Statistical analyses were conducted in Matlab using the statistics toolbox (The MathWorks Inc., MA). Demographic variables were compared between groups (Chi-square or two-tailed independent samples t-test) for descriptive purposes. The numbers of selected ICs from different groups (i.e., high grade or low grade gliomas) were compared using independent sample t-test with a threshold of p < 0.05 which was considered as statistically significant. In the meantime, the correlation coefficient value was calculated between the coefficient of variation of pixel intensity and IC numbers with a threshold of p < 0.05. In addition, one-factor ANOVA analysis was applied to test the relationship between coefficient of variation of pixel intensity and the tumor grade in the cases of p < 0.05. Finally, independent sample t-test was conducted again for the group comparison of ΔrCBV in the cases of p < 0.05.

3. Results

3.1. Patients and related clinical information

We divided the patients into high and low grade glioma groups based on the clinical information collected from the patients for analyzing data, testing and validating the results. Among 14 low grade glioma patients, we found five patients carrying the IDH mutation, six having 1p19q co-deletion, two carrying wild type IDH, and one without IDH information. Among 16 patients in the high grade glioma group, we found four patients carrying the IDH mutation, seven carrying wild type IDH and five patients without IDH information. The prognostic relevance of tumor proliferation (Ki-67/MIB-1) index was also obtained for the patients and used as the reference when evaluating the tumor grade. More detailed clinical information on selected patients used in selecting and characterizing features is summarized in Table 1.
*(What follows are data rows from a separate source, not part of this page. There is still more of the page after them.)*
-- ==== Sys2Proof/Laws/Morton.lean ====
section
/-! SUPPORT. The Morton index as a sum of placed bits, and what a sequence of pixel moves does. -/

namespace Sys2Proof.Laws

open Sys2Proof.Machine

/-! ### The index (rule R162) -/

/-- What the rounds from `i` on put above the bits already placed: the loop of rule R162 without its accumulator. -/
def mortonTail (nx ny x y : Nat) : (rounds i : Nat) → Nat
  | 0, _ => 0
  | rounds + 1, i =>
    if i < nx then
      if i < ny then coordBit x i + 2 * coordBit y i + 4 * mortonTail nx ny x y rounds (i + 1)
      else coordBit x i + 2 * mortonTail nx ny x y rounds (i + 1)
    else if i < ny then coordBit y i + 2 * mortonTail nx ny x y rounds (i + 1)
    else 0

theorem coordBit_le_one (v i : Nat) : coordBit v i ≤ 1 := by
  unfold coordBit; omega

/-- Placing a bit above everything placed so far adds it. -/
theorem or_shiftLeft_eq_add {z pos : Nat} (hz : z < 2 ^ pos) (b : Nat) : z ||| (b <<< pos) = z + 2 ^ pos * b := by
  rw [Nat.lor_comm, ← Nat.shiftLeft_add_eq_or_of_lt hz, Nat.shiftLeft_eq, Nat.mul_comm, Nat.add_comm]

/-- The loop of rule R162, as a sum. -/
theorem interleaveRounds_eq (nx ny x y : Nat) (rounds i pos z : Nat) (hz : z < 2 ^ pos) :
    interleaveRounds nx ny x y rounds i pos z = z + 2 ^ pos * mortonTail nx ny x y rounds i := by
  induction rounds generalizing i pos z with
  | zero => simp [interleaveRounds, mortonTail]
  | succ n ih =>
    have hx := coordBit_le_one x i
    have hy := coordBit_le_one y i
    have e1 : 2 ^ (pos + 1) = 2 ^ pos * 2 := Nat.pow_succ ..
    have e2 : 2 ^ (pos + 2) = 2 ^ pos * 4 := by rw [Nat.pow_add]
    have bound (b : Nat) (hb : b ≤ 1) : 2 ^ pos * b ≤ 2 ^ pos := by
      simpa using Nat.mul_le_mul_left (2 ^ pos) hb
    simp only [interleaveRounds, mortonTail]
    split
    · have hz1 : z + 2 ^ pos * coordBit x i < 2 ^ (pos + 1) := by have := bound _ hx; omega
      split
      · rw [or_shiftLeft_eq_add hz, or_shiftLeft_eq_add hz1, ih]
        · rw [e2, e1]; ring
        · have := bound _ hx
          have : 2 ^ (pos + 1) * coordBit y i ≤ 2 ^ (pos + 1) := by
            simpa using Nat.mul_le_mul_left (2 ^ (pos + 1)) hy
          omega
      · rw [or_shiftLeft_eq_add hz, ih _ _ _ hz1, e1]; ring
    · split
      · rw [or_shiftLeft_eq_add hz, ih, e1]
        · ring
        · have := bound _ hy; omega
      · simp

/-- The Morton index is the sum of the placed bits. -/
theorem interleave_eq (w h x y : Nat) :
    interleave w h x y = mortonTail (nbits w) (nbits h) x y (max (nbits w) (nbits h)) 0 := by
  rw [interleave, interleaveRounds_eq _ _ _ _ _ _ _ _ (by simp)]; simp

/-- The two coordinates contribute separately (rule R164 item 2). -/
theorem mortonTail_add (nx ny x y rounds i : Nat) :
    mortonTail nx ny x y rounds i = mortonTail nx ny x 0 rounds i + mortonTail nx ny 0 y rounds i := by
  induction rounds generalizing i with
  | zero => rfl
  | succ n ih =>
    have h0 : coordBit 0 i = 0 := by simp [coordBit]
    simp only [mortonTail, h0]
    rw [ih (i + 1)]
    split
    · split <;> omega
    · split <;> omega

/-! ### Pixel moves -/

@[simp] theorem length_permute (p : List Nat) (px : List Byte) : (permute p px).length = p.length := by
  simp [permute]

/-- Byte `k` of a permuted pixel is input byte `p_k` (rule R176). -/
theorem byteAt_permute (p : List Nat) (px : List Byte) (k : Nat) (h : k < p.length) :
    byteAt (permute p px) k = byteAt px p[k] := by
  simp [permute, byteAt, h]

theorem mem_pixels {w h x y : Nat} : (x, y) ∈ pixels w h ↔ x < w ∧ y < h := by
  simp [pixels, and_comm]

/-- One pixel move inside `MEM`. -/
theorem movePixels_cons {p : List Nat} {a d : Nat} {moves : List (Nat × Nat)} {s t : State}
    (h : movePixels p ((a, d) :: moves) s = .ok t) :
    a + 4 ≤ s.cfg.memSize ∧ d + p.length ≤ s.cfg.memSize
      ∧ movePixels p moves { s with mem := insertBytes s.mem d (permute p (s.bytes a 4)) } = .ok t := by
  rcases memRead_cases s a bpp with ⟨ha, hr⟩ | ⟨_, hr⟩
  · simp only [movePixels, hr] at h
    split at h
    · cases h
    · next s' hw =>
      obtain ⟨hd, rfl⟩ := memWrite_ok hw
      exact ⟨ha, by simpa using hd, h⟩
  · simp [movePixels, hr] at h

/-- All that a sequence of pixel moves that went through can have done: it changed `MEM` alone, inside its size, kept
the canonical form, and left every byte at no destination as it was. -/
theorem movePixels_frame {p : List Nat} {moves : List (Nat × Nat)} {s t : State}
    (h : movePixels p moves s = .ok t) :
    t = { s with mem := t.mem }
      ∧ (Memory.wf s.mem = true → Memory.wf t.mem = true)
      ∧ (∀ c ∈ t.mem, c ∈ s.mem ∨ c.1 < s.cfg.memSize)
      ∧ ∀ k, (∀ q ∈ moves, k < q.2 ∨ q.2 + p.length ≤ k) → t.byte k = s.byte k := by
  induction moves generalizing s with
  | nil => cases h; exact ⟨rfl, id, fun c hc => .inl hc, fun _ _ => rfl⟩
  | cons q moves ih =>
    obtain ⟨a, d⟩ := q
    obtain ⟨_, hd, h⟩ := movePixels_cons h
    obtain ⟨h1, h2, h3, h4⟩ := ih h
    refine ⟨h1, fun hw => h2 (wf_insertBytes _ hw _), fun c hc => ?_, fun k hk => ?_⟩
    · rcases h3 c hc with h | h
      · rcases mem_insertBytes _ h with h | ⟨_, h⟩
        · exact .inl h
        · right; simp only [length_permute] at h; omega
      · exact .inr h
    · rw [h4 k fun q hq => hk q (List.mem_cons_of_mem _ hq), byte_insertBytes, if_neg]
      have := hk (a, d) List.mem_cons_self
      simp only [length_permute]; omega

/-- Moves whose addresses lie in `MEM`, whose sources meet no destination and whose destinations are apart from each
other go through, and each destination then holds the permuted pixel that its source held before (rules R166, R171
item 6). -/
theorem movePixels_spec {p : List Nat} (hp : p.length = 4) (moves : List (Nat × Nat)) (s : State)
    (hin : ∀ q ∈ moves, q.1 + 4 ≤ s.cfg.memSize ∧ q.2 + 4 ≤ s.cfg.memSize)
    (hsd : ∀ q ∈ moves, ∀ r ∈ moves, q.1 + 4 ≤ r.2 ∨ r.2 + 4 ≤ q.1)
    (hdd : moves.Pairwise fun q r => q.2 + 4 ≤ r.2 ∨ r.2 + 4 ≤ q.2) :
    ∃ t, movePixels p moves s = .ok t
      ∧ ∀ q ∈ moves, ∀ k, k < 4 → t.byte (q.2 + k) = byteAt (permute p (s.bytes q.1 4)) k := by
  induction moves generalizing s with
  | nil => exact ⟨s, rfl, by simp⟩
  | cons q moves ih =>
    obtain ⟨a, d⟩ := q
    obtain ⟨ha, hd⟩ := hin (a, d) List.mem_cons_self
    obtain ⟨hd1, hd2⟩ := List.pairwise_cons.1 hdd
    let s' : State := { s with mem := insertBytes s.mem d (permute p (s.bytes a 4)) }
    have hs' : ∀ k, s'.byte k = if d ≤ k ∧ k < d + 4 then byteAt (permute p (s.bytes a 4)) (k - d) else s.byte k := by
      intro k; show (State.byte _ k) = _; rw [byte_insertBytes, length_permute, hp]
    obtain ⟨t, ht, hb⟩ := ih s' (fun q hq => hin q (List.mem_cons_of_mem _ hq))
      (fun q hq r hr => hsd q (List.mem_cons_of_mem _ hq) r (List.mem_cons_of_mem _ hr)) hd2
    refine ⟨t, ?_, ?_⟩
    · simp only [movePixels, memRead_eq_ok ha]
      rw [memWrite_eq_ok (by simpa [hp] using hd)]
      exact ht
    · intro q hq k hk
      rcases List.mem_cons.1 hq with rfl | hq
      · rw [(movePixels_frame ht).2.2.2 (d + k) fun r hr => ?_]
        · rw [hs', if_pos (by omega), Nat.add_sub_cancel_left]
        · have := hd1 r hr; rw [hp]; simp only at this; omega
      · rw [hb q hq k hk]
        congr 2
        simp only [State.bytes, List.map_inj_left, List.mem_range]
        intro j hj
        rw [hs', if_neg]
        have := hsd q (List.mem_cons_of_mem _ hq) (a, d) List.mem_cons_self
        simp only at this; omega

/-! ### The pixel commands -/

/-- All a pixel command can do: one of its five faults, or the moves (rules R170, R175). -/
theorem pixelCommand_cases (ls ld : Nat) (p : List Nat) (moves : List (Nat × Nat)) (s : State) :
    (∃ k info, (k = .rangeError ∧ info ∈ [0, 1, 2, 3] ∨ k = .overlapError ∧ info = 0)
        ∧ pixelCommand ls ld p moves s = .next (enterFault k info s))
      ∨ (valid s s.src s.srclen ∧ valid s s.dst s.dstlen ∧ ls ≤ s.srclen.toNat ∧ ld ≤ s.dstlen.toNat
          ∧ ¬ overlap s.src.toNat ls s.dst.toNat ld
          ∧ pixelCommand ls ld p moves s = completeWrite (movePixels p moves s)) := by
  unfold pixelCommand
  split
  · exact .inl ⟨_, _, .inl ⟨rfl, by decide⟩, rfl⟩
  · split
    · exact .inl ⟨_, _, .inl ⟨rfl, by decide⟩, rfl⟩
    · split
      · exact .inl ⟨_, _, .inl ⟨rfl, by decide⟩, rfl⟩
      · split
        · exact .inl ⟨_, _, .inl ⟨rfl, by decide⟩, rfl⟩
        · split
          · exact .inl ⟨_, _, .inr ⟨rfl, rfl⟩, rfl⟩
          · exact .inr ⟨not_not.1 ‹_›, not_not.1 ‹_›, by omega, by omega, ‹_›, rfl⟩

end Sys2Proof.Laws
end

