/-- A pixel command whose moves lie in its needed ranges. -/
theorem repeats_pixelCommand {ls ld : Nat} {p : List Nat} (hp : p.length = bpp) {moves : List (Nat × Nat)}
    (hm : MovesInside s ls ld moves) :
    Repeats (withStored s u) (pixelCommand ls ld p moves s) (pixelCommand ls ld p moves (withStored s u)) := by
  refine repeats_test fun hsrc => ?_
  refine repeats_test fun hdst => ?_
  refine repeats_test fun hls => ?_
  refine repeats_test fun hld => ?_
  refine repeats_test fun hov => ?_
  exact repeats_movePixels hp (hm.inMem (not_not.1 hsrc) (not_not.1 hdst) (by omega) (by omega)) (hm.apart hov)

end

/-- Settles O31: each command's second run passes the same tests, reads the same bytes or those it wrote itself, and
stores the same bytes again. -/
theorem repeatedCommandsLeaveTheSameState : Obligations.RepeatedCommandsLeaveTheSameState := by
  unfold Obligations.RepeatedCommandsLeaveTheSameState
  intro i s t hi h
  have hparser (hi : i ∈ nonStoring) : ∃ u, t = withResults s u ∧ u.mem = s.mem :=
    ⟨t, exec_frame h, mem_eq_of_nonStoring hi h⟩
  have hstored := fun hh hd => exec_withStored hh hd h
  rcases hi with rfl | rfl | rfl | rfl | rfl | rfl | rfl | ⟨rfl, hr⟩ | ⟨rfl, hr⟩
  · cases h; rfl
  · obtain ⟨u, rfl, hm⟩ := hparser (by decide)
    exact repeats_hdrparse hm h
  · obtain ⟨u, rfl, hm⟩ := hparser (by decide)
    exact repeats_ddsparse hm h
  · obtain ⟨u, rfl⟩ := hstored (by decide) (by decide)
    exact repeats_ddsbuild h
  · obtain ⟨u, rfl⟩ := hstored (by decide) (by decide)
    exact repeats_pixelCommand rfl (detileMoves_inside s) h
  · obtain ⟨u, rfl⟩ := hstored (by decide) (by decide)
    exact repeats_pixelCommand (length_permChannels _) (detileMoves_inside s) h
  · obtain ⟨u, rfl⟩ := hstored (by decide) (by decide)
    exact repeats_pixelCommand rfl (tileMoves_inside s) h
  · obtain ⟨u, rfl⟩ := hstored (by decide) (by decide)
    exact repeats_hdrupd hr h
  · obtain ⟨u, rfl⟩ := hstored (by decide) (by decide)
    exact repeats_ddspatch hr h

end Sys2Proof.Proofs
end

section
/-! PROOFS. The command words (rules R90 to R95): `decode` and `encode` are inverse to each other, a word and its fields
stand for each other, and the words that decode are those whose fields are legal. -/

namespace Sys2Proof.Proofs

/-! ### Decode and encode -/

/-- No earlier row of the opcode table takes a command's word. -/
theorem decode_encode (i : Instr) : decode (encode i) = some i := by
  cases i <;> rfl

theorem decode_eq_some_iff {c : Word} {i : Instr} : decode c = some i ↔ encode i = c :=
  ⟨encode_of_decode, fun h => h ▸ decode_encode i⟩

/-- Settles O3: a row is selected by its own word only, and each command's word selects its row. -/
theorem decodeAndEncodeAreInverse : Obligations.DecodeAndEncodeAreInverse := by
  unfold Obligations.DecodeAndEncodeAreInverse
  exact fun _ _ => decode_eq_some_iff

/-- Settles O1: the words of the table are those that `encode` gives. -/
theorem tableWordsDecodeToTheirCommands : Obligations.TableWordsDecodeToTheirCommands := by
  unfold Obligations.TableWordsDecodeToTheirCommands
  exact ⟨decode_encode .nop, decode_encode .hdrparse, decode_encode .hdrupd, decode_encode .ddsbuild,
    decode_encode .ddspatch, decode_encode .ddsparse, decode_encode .detile, decode_encode .detileP,
    decode_encode .tile, decode_encode .clrerr⟩

/-! ### Words and fields, as numbers -/

theorem word_toNat (f : CommandFields) :
    f.word.toNat = 512 * f.rsv.toNat + 256 * f.p.toNat + f.opc.toNat := by
  have hp := Bool.toNat_lt f.p
  have hopc := f.opc.isLt
  rw [CommandFields.word, BitVec.toNat_append, BitVec.toNat_append, BitVec.toNat_ofBool,
    ← Nat.shiftLeft_add_eq_or_of_lt hopc, ← Nat.shiftLeft_add_eq_or_of_lt hp, Nat.shiftLeft_eq, Nat.shiftLeft_eq]
  omega
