-- ==== Sys2Proof/Machine/Ops.lean ====
section
/-! DEFINITION. The named operations every meaning is built from: output events, the queue, the sector,
entering the Faulted state and the blink, drawing a free value, and the response step. -/

namespace Sys2Proof.Machine

/-! ## Results and output -/

/-- Go on with the state of a result. -/
def andThen (r : Result) (k : State → Result) : Result :=
  match r with
  | .next s => k s
  | .fault f => .fault f
  | .refused e => .refused e

/-- `emit E` (00_scope R8). -/
def emit (e : Event) (s : State) : State := { s with trace := s.trace ++ [e] }

/-- While `faulted` is set no rule of the components is enabled (60_exceptions R254): the operation does
not happen and nothing changes. -/
def whenLive (s : State) (k : Result) : Result := if s.faulted then .next s else k

/-! ## Entering the Faulted state, and leaving it

`raise Fatal(cause)` saves nothing and changes nothing but the two latches (R254). There is no return
(R256): only RESET clears `faulted`. -/

/-- `Fatal(cause)` (R254): the first cause is kept. -/
def fatal (cause : FaultCause) (s : State) : State :=
  { s with faulted := true, faultCause := if s.faulted then s.faultCause else cause }

/-- The step that raises a fatal condition: it ends there (R254). -/
def raiseFatal (cause : FaultCause) (s : State) : Result := .next (fatal cause s)

/-- The value the next blink drives: the opposite of the last one, and free at first (R255, 93 U1). -/
def blinkValue (s : State) : Bool :=
  match s.blinkNext with
  | some v => v
  | none => Config.freeBlink s.draws

/-- One blink of the hazard indicator, the only activity of the Faulted state (R255). -/
def blink (s : State) : State :=
  emit (.setIndicator .hazard (blinkValue s))
    { s with
      indHazard := blinkValue s
      blinkNext := some (!blinkValue s)
      draws := if s.blinkNext.isNone then s.draws + 1 else s.draws }

/-! ## Free values -/

/-- A draw from `0 .. bound` (R166). -/
def drawUpTo (bound : U16) (s : State) : U16 :=
  BitVec.ofNat 16 ((Config.freeOutput s.draws).toNat % (bound.toNat + 1))

/-! ## The queue (20_memory R51, R60; 40_transport R111 to R113) -/

/-- Q_TRY_PUSH (R111): the new state, or none for `FULL`. -/
def qPush (b : Byte) (s : State) : Option State :=
  if queueFull s then none else some { s with q := s.q ++ [b] }

/-- The removal step of Q_POP_BLOCKING (R112): none while the queue is empty, when ML is held. -/
def qPop (s : State) : Option (Byte × State) :=
  match s.q with
  | [] => none
  | b :: rest => some (b, { s with q := rest })

/-! ## The sector (20_memory R52, R53, R61) -/

/-- `MemRead(NVS, i, 4)`: an index that is not listed holds `ERASED_WORD`. -/
def nvsRead (n : Nvs) (i : Nat) : U32 :=
  match n with
  | [] => Config.erasedWord
  | (j, w) :: rest => if j = i then w else nvsRead rest i

/-- Put a pair into a list of rising indices, in place of one with the same index. -/
def nvsInsert (n : Nvs) (i : Nat) (v : U32) : Nvs :=
  match n with
  | [] => [(i, v)]
  | (j, w) :: rest =>
    if i < j then (i, v) :: (j, w) :: rest
    else if i = j then (i, v) :: rest
    else (j, w) :: nvsInsert rest i v

/-- Take an index out of the list. -/
def nvsRemove (n : Nvs) (i : Nat) : Nvs :=
  match n with
  | [] => []
  | (j, w) :: rest => if i = j then rest else (j, w) :: nvsRemove rest i

/-- `MemWrite(NVS, i, 4, v)`. Writing `ERASED_WORD` takes the entry out, so that equal sectors are equal
lists. -/
def nvsWrite (n : Nvs) (i : Nat) (v : U32) : Nvs :=
  if v = Config.erasedWord then nvsRemove n i else nvsInsert n i v

/-- The canonical form: indices strictly rising and all above `lo`, inside the sector, no entry equal to
`ERASED_WORD`. -/
def nvsWfFrom (lo : Nat) (n : Nvs) : Bool :=
  match n with
  | [] => true
  | (j, w) :: rest =>
    decide (lo ≤ j) && decide (j < Config.sectorWords) && decide (w ≠ Config.erasedWord)
      && nvsWfFrom (j + 1) rest

/-- The canonical form of a sector. -/
def Memory.wf (n : Nvs) : Bool := nvsWfFrom 0 n

/-- Every word of the sector is erased. -/
def nvsErased (n : Nvs) : Bool := n.all fun p => p.2 == Config.erasedWord

/-- Byte `k` of the sector under `NVS_BYTE_ORDER` (20_memory R56). No rule reads it. -/
def nvsByteAt (n : Nvs) (k : Nat) : Byte :=
  let shift := if Config.nvsLittleEndian then 8 * (k % 4) else 8 * (3 - k % 4)
  (nvsRead n (k / 4) >>> shift).truncate 8

/-- NVS_ERASE (41_nonvolatile R131). -/
def eraseSector (s : State) : State := emit .erase { s with nvs := [] }

/-- The six words written in one pass (R132). -/
def nvsProgram (n : Nvs) (w : RecordWords) : Nvs :=
  nvsWrite (nvsWrite (nvsWrite (nvsWrite (nvsWrite (nvsWrite n 0 w.w0) 1 w.w1) 2 w.w2) 3 w.w3) 4 w.w4)
    5 w.w5

/-- NVS_PROGRAM (R132), defined only on an erased sector (93 U8). -/
def programSector (w : RecordWords) (s : State) : Result :=
  if nvsErased s.nvs then .next (emit (.program w) { s with nvs := nvsProgram s.nvs w })
  else .refused .programNotErased

/-- NVS_READ_RECORD, the validator (R133): word 0 alone decides (30_encoding R95). -/
def readRecord (n : Nvs) : Option Record :=
  if nvsRead n 0 = Config.magic then
    some ⟨nvsRead n 1, nvsRead n 2, nvsRead n 3, intervalOf (nvsRead n 4) (nvsRead n 5)⟩
  else none

/-- The next of the two atomic steps of NVS_WRITE_RECORD (R134): the erase, then the program. -/
def writeRecordStep (r : Record) (s : State) : Result :=
  match s.nvsBusy with
  | .idle => .next { eraseSector s with nvsBusy := .erasedPendingProgram }
  | .erasedPendingProgram =>
    andThen (programSector (formatRecord r) s) fun t => .next { t with nvsBusy := .idle }

/-! ## The response step -/

/-- RESPOND_BYTE for the response `resp` (43_command R195): the byte `resp[rsi]` is sent; after the last
one the transaction is complete and ML goes to P4. Past the end there is no byte to send and nothing
happens (no run gets there). -/
def respondByte (resp : List Byte) (s : State) : Result :=
  match resp[s.rsi]? with
  | none => .next s
  | some b =>
    if s.rsi + 1 = resp.length then
      .next (emit (.tx b) { s with rsi := s.rsi + 1, ds := .waitOpcode, mlp := .p4Supervise })
    else .next (emit (.tx b) { s with rsi := s.rsi + 1 })

/-- The step of a command whose execute part is `ex` and whose response is `resp`: EXECUTE, then the
response bytes, each one atomic step of ML (R194, R195). In the other dispatcher states the command has
no step. -/
def commandStep (ex : State → Result) (resp : List Byte) (s : State) : Result :=
  whenLive s <|
    match s.ds with
    | .execute => ex s
    | .respond => respondByte resp s
    | .waitOpcode => .next s
    | .readPayload => .next s

/-- The end of an execute part that raised nothing (R194). -/
def toRespond (s : State) : Result := .next { s with rsi := 0, ds := .respond }

end Sys2Proof.Machine
end

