-- ==== Sys2Proof/Machine/Supervisor.lean ====
section
/-! DEFINITION. The Safety Supervisor and the local requests (44_supervisor_main_loop R231, R240). A
local request is taken in phase P0 only, while not faulted and while no persist is under way (R234, 93
U14); an offer that is not taken is no event and changes nothing. -/

namespace Sys2Proof.Machine

/-- SUP_EVAL (R231): both indicators are driven, hazard first. -/
def execSupEval (s : State) : Result :=
  whenLive s <| .next
    (emit (.setIndicator .safe (!danger s))
      (emit (.setIndicator .hazard (danger s)) { s with indHazard := danger s, indSafe := !danger s }))

/-- ML stands in phase P0. -/
def inLocalPhase (s : State) : Bool := s.mlp == .p0Local

/-- A request that is one step: taken in P0, after which ML goes to P1 (R234). -/
def takeRequest (s : State) (k : State → State) : Result :=
  whenLive s <|
    if inLocalPhase s && s.nvsBusy == .idle then .next { k s with mlp := .p1Sample } else .next s

/-- LOP_SET_SETPOINT (R240). -/
def execLopSetSetpoint (v : F32) (s : State) : Result := takeRequest s (storeSetpoint v)

/-- LOP_GET_SETPOINT (R240). -/
def execLopGetSetpoint (s : State) : Result := takeRequest s fun s => emit (.lopResult s.setpoint) s

/-- LOP_PERSIST (R240): the next atomic step of PID_PERSIST; after the program step ML goes to P1. -/
def execLopPersist (s : State) : Result :=
  whenLive s <|
    if inLocalPhase s then
      andThen (writeRecordStep (currentRecord s) s) fun t =>
        match t.nvsBusy with
        | .idle => .next { t with mlp := .p1Sample }
        | .erasedPendingProgram => .next t
    else .next s

end Sys2Proof.Machine
end

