-- ==== Sys2Proof/Machine/RingBuffer.lean ====
section
/-! DEFINITION. The ring-buffer refinement of the queue (10_state R12, 20_memory R67, 40_transport R117):
a fixed array of `QUEUE_CAPACITY` cells, a write cursor that only RX writes and a read cursor that only
ML writes, both free-running. Each operation is its array access followed by the publication of its
cursor. -/

namespace Sys2Proof.Machine

/-- `buf`, `wr` and `rd` (R12). -/
structure RingBuffer where
  buf : List Byte
  wr : Nat
  rd : Nat
deriving DecidableEq, Repr

/-- After reset both cursors are 0 and `buf` is unspecified: any array (R12). -/
def RingBuffer.reset (buf : List Byte) : RingBuffer := ⟨buf, 0, 0⟩

/-- How many bytes are stored: `wr - rd`. -/
def RingBuffer.count (r : RingBuffer) : Nat := r.wr - r.rd

/-- The cell of a cursor. -/
def RingBuffer.cell (c : Nat) : Nat := c % Config.queueCapacity

/-- The array has `QUEUE_CAPACITY` cells, and the cursors are at most that far apart (R12, R116). -/
def RingBuffer.wf (r : RingBuffer) : Bool :=
  decide (r.buf.length = Config.queueCapacity) && decide (r.rd ≤ r.wr)
    && decide (r.wr ≤ r.rd + Config.queueCapacity)

/-- The queue a ring stands for: `q[k] = buf[(rd + k) mod QUEUE_CAPACITY]` (R12). -/
def RingBuffer.contents (r : RingBuffer) : List Byte :=
  (List.range r.count).map fun k => r.buf.getD (RingBuffer.cell (r.rd + k)) 0#8

/-- The producer decides fullness by reading `rd` (R67). -/
def RingBuffer.full (r : RingBuffer) : Bool := r.count == Config.queueCapacity

/-- A push, first part: the cell is written (R67). -/
def RingBuffer.writeCell (b : Byte) (r : RingBuffer) : RingBuffer := { r with buf := r.buf.set (RingBuffer.cell r.wr) b }

/-- A push, second part: the write cursor is published (R67). -/
def RingBuffer.publishWrite (r : RingBuffer) : RingBuffer := { r with wr := r.wr + 1 }

/-- A pop, first part: the cell is read (R67). -/
def RingBuffer.readCell (r : RingBuffer) : Byte := r.buf.getD (RingBuffer.cell r.rd) 0#8

/-- A pop, second part: the read cursor is published (R67). -/
def RingBuffer.publishRead (r : RingBuffer) : RingBuffer := { r with rd := r.rd + 1 }

/-- Q_TRY_PUSH on the ring (R117); none for `FULL`. -/
def RingBuffer.push (b : Byte) (r : RingBuffer) : Option RingBuffer :=
  if r.full then none else some (r.writeCell b).publishWrite

/-- Q_HAS_DATA on the ring (R117). -/
def RingBuffer.hasData (r : RingBuffer) : Bool := decide (0 < r.count)

/-- Q_POP_BLOCKING on the ring (R117); none while ML is held. -/
def RingBuffer.pop (r : RingBuffer) : Option (Byte × RingBuffer) :=
  if r.hasData then some (r.readCell, r.publishRead) else none

/-- The cursors may be kept modulo twice the capacity (R12). -/
def RingBuffer.cursorModulus : Nat := 2 * Config.queueCapacity

/-- The difference of two cursors kept modulo `2 * QUEUE_CAPACITY`, taken modulo that (R117). -/
def RingBuffer.cursorDistance (wr rd : Nat) : Nat := (wr + RingBuffer.cursorModulus - rd) % RingBuffer.cursorModulus

end Sys2Proof.Machine
end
3.2. ICA-derived signal profile features and their spatial distributions

Using K-means clustering with Silhouette Criterion and neighborhood connectivity information to segment T2 weighted FLAIR images, tumor regions were successfully segmented (colored in red in Fig. 1) as shown in the example of a high grade glioma case and a low grade glioma case. Different ICs representing different profiles of signal time course from the segmented tumor volume were extracted from DSC MRI data using ICA. After calculating histogram of AUCIC values of signal profiles of each IC, a cut-off threshold of 7.71 was applied in the DFC to reduce the number of ICs to be used for analysis. The current DFC simplified for this proof-of-concept study allows for selecting ICs exhibiting various signal profile patterns of both high and low grade gliomas. The examples shown in Fig. 2 demonstrate that signal profiles of DSC MRI time course data in the low and high gliomas reveal different hemodynamic properties in different tissue types. More non-conventional appearing time course profiles were observed in high grade gliomas than those in low grade gliomas, indicating the greater hemodynamic variations of the tumor tissue in high grade gliomas. In addition, the hemodynamic heterogeneity can be spatially defined in high resolution based on the individual signal profiles of the time course with examples presented in different colors in the 3D rendered brain. Hemodynamic characteristics such as arrival time, time to peak, PSR, signal descent rate, signal ascent rate, mean time to enhance (MTE) (Essig et al., 2013), which is the average time for the entire bolus of injected contrast to pass through a region of tumor tissue, defined in Fig. 2A were highly variable among signal profiles of selected ICs. Furthermore, these different patterns can be seen in the different tumor regions (Fig. 2), explicitly demonstrating spatially heterogeneous blood perfusion patterns in both low grade and high-grade gliomas. It should be noted that because these time course profiles were selected based on the DFC, they can be further analyzed with similar computational models used in the conventional analysis of DSC MRI data.

Fig. 2.

Fig. 2

Examples of the time courses of independent components (ICs) from low and high-grade gliomas. The ICs were selected from the segmented tumor regions of low-grade glioma (A) generally have less variations than those of high-grade glioma (C). The corresponding spatial locations of each IC were shown in the colored maps overlaid on the 3D brain (B, D).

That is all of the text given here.